▸ **Data for the task**
theorem edgePlace_keeps (s : State) (x1 : PendEdge) (x2 x3 : Nat) (x4 : Bool) :
    Keeps 2446708111571467602232066 s (edgePlace s x1 x2 x3 x4) := by
  unfold edgePlace
  split
  · dsimp only
    split
    · refine Keeps.step (edgeEnd_keeps ..) rfl ?_
      refine Keeps.step (edgeStep_keeps ..) rfl ?_
      exact Keeps.refl _ _
    · refine Keeps.step (dropEdge_keeps ..) rfl ?_
      rename_i hq1
      refine Keeps.step (Keeps.of_getD hq1 (edgeApply_keeps ..)) rfl ?_
      refine Keeps.step (edgeStep_keeps ..) rfl ?_
      exact Keeps.refl _ _
  · split
    · dsimp only
      split
      · refine Keeps.step (edgeEnd_keeps ..) rfl ?_
        refine Keeps.step (edgeStep_keeps ..) rfl ?_
        exact Keeps.refl _ _
      · refine Keeps.ite ?_ ?_
        · refine Keeps.step (edgeReturn_keeps ..) rfl ?_
          refine Keeps.step (Keeps.put_edge ..) rfl ?_
          refine Keeps.step (edgeReport_keeps ..) rfl ?_
          rename_i hq2
          refine Keeps.step (Keeps.of_getD hq2 (edgeApply_keeps ..)) rfl ?_
          refine Keeps.step (edgeStep_keeps ..) rfl ?_
          exact Keeps.refl _ _
        · refine Keeps.step (dropEdge_keeps ..) rfl ?_
          refine Keeps.step (edgeReport_keeps ..) rfl ?_
          rename_i hq3
          refine Keeps.step (Keeps.of_getD hq3 (edgeApply_keeps ..)) rfl ?_
          refine Keeps.step (edgeStep_keeps ..) rfl ?_
          exact Keeps.refl _ _
    · dsimp only
      split
      · refine Keeps.step (edgeEnd_keeps ..) rfl ?_
        refine Keeps.step (edgeStep_keeps ..) rfl ?_
        exact Keeps.refl _ _
      · refine Keeps.ite ?_ ?_
        · refine Keeps.step (edgeReturn_keeps ..) rfl ?_
          refine Keeps.step (Keeps.put_edge ..) rfl ?_
          refine Keeps.step (edgeReport_keeps ..) rfl ?_
          rename_i hq4
          refine Keeps.step (Keeps.of_getD hq4 (edgeApply_keeps ..)) rfl ?_
          refine Keeps.step (edgeStep_keeps ..) rfl ?_
          exact Keeps.refl _ _
        · refine Keeps.step (dropEdge_keeps ..) rfl ?_
          refine Keeps.step (edgeReport_keeps ..) rfl ?_
          rename_i hq5
          refine Keeps.step (Keeps.of_getD hq5 (edgeApply_keeps ..)) rfl ?_
          refine Keeps.step (edgeStep_keeps ..) rfl ?_
          exact Keeps.refl _ _

theorem edgesPlace_keeps (s : State) (x1 : Nat) : Keeps 2446708111571467602232066 s (edgesPlace s x1) := by
  unfold edgesPlace
  refine Keeps.step (edgeStopJudge_keeps ..) rfl ?_
  refine Keeps.step (edgesRetry_keeps ..) rfl ?_
  refine Keeps.foldl (fun _ _ => ?_) _ _ ?_
  · refine Keeps.step (edgePlace_keeps ..) rfl ?_
    exact Keeps.refl _ _
  · exact Keeps.refl _ _

theorem execEdgePlace_keeps (x0 : Nat) (s : State) : OutKeeps 2446708526747058251131650 s (execEdgePlace x0 s) := by
  unfold execEdgePlace
  refine OutKeeps.next ?_
  refine Keeps.ite ?_ ?_
  · refine Keeps.step (settleEdges_keeps ..) rfl ?_
    refine Keeps.step (edgesPlace_keeps ..) rfl ?_
    refine Keeps.step (State.atTime_keeps ..) rfl ?_
    exact Keeps.refl _ _
  · exact Keeps.refl _ _

theorem execEdgeRelease_keeps (x0 : By) (s : State) : OutKeeps 633825300114114699769065503598 s (execEdgeRelease x0 s) := by
  unfold execEdgeRelease
  refine OutKeeps.next ?_
  refine Keeps.step (entCmd_keeps ..) rfl ?_
  exact Keeps.refl _ _

theorem trkBreak_keeps (s : State) (x1 : Nat) : Keeps 144116287587745794 s (trkBreak s x1) := by
  unfold trkBreak
  refine Keeps.foldl (fun _ _ => ?_) _ _ ?_
  · refine Keeps.ite ?_ ?_
    · refine Keeps.step (State.tkWr_keeps ..) rfl ?_
      refine Keeps.step (State.tkWr_keeps ..) rfl ?_
      refine Keeps.step (setTrk_keeps ..) rfl ?_
      exact Keeps.refl _ _
    · exact Keeps.refl _ _
  · refine Keeps.step (contLost_keeps ..) rfl ?_
    exact Keeps.refl _ _

theorem execEncoderBreak_keeps (x0 x1 : Nat) (s : State) : OutKeeps 530488010676775420418 s (execEncoderBreak x0 x1 s) := by
  unfold execEncoderBreak
  refine OutKeeps.next ?_
  refine Keeps.ite ?_ ?_
  · refine Keeps.step (trkBreak_keeps ..) rfl ?_
    refine Keeps.step (raise_keeps ..) rfl ?_
    refine Keeps.step (State.wr_keeps 63 group_enc ..) rfl ?_
    refine Keeps.step (State.orb_keeps 63 group_enc ..) rfl ?_
    refine Keeps.step (State.wr_keeps 63 group_enc ..) rfl ?_
    exact Keeps.refl _ _
  · exact Keeps.refl _ _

▸ **Directions for this task**
From the records above, copy each line that contains the word "unfold".

▸ **Task output**
  unfold edgePlace
  unfold edgesPlace
  unfold execEdgePlace
  unfold execEdgeRelease
  unfold trkBreak
  unfold execEncoderBreak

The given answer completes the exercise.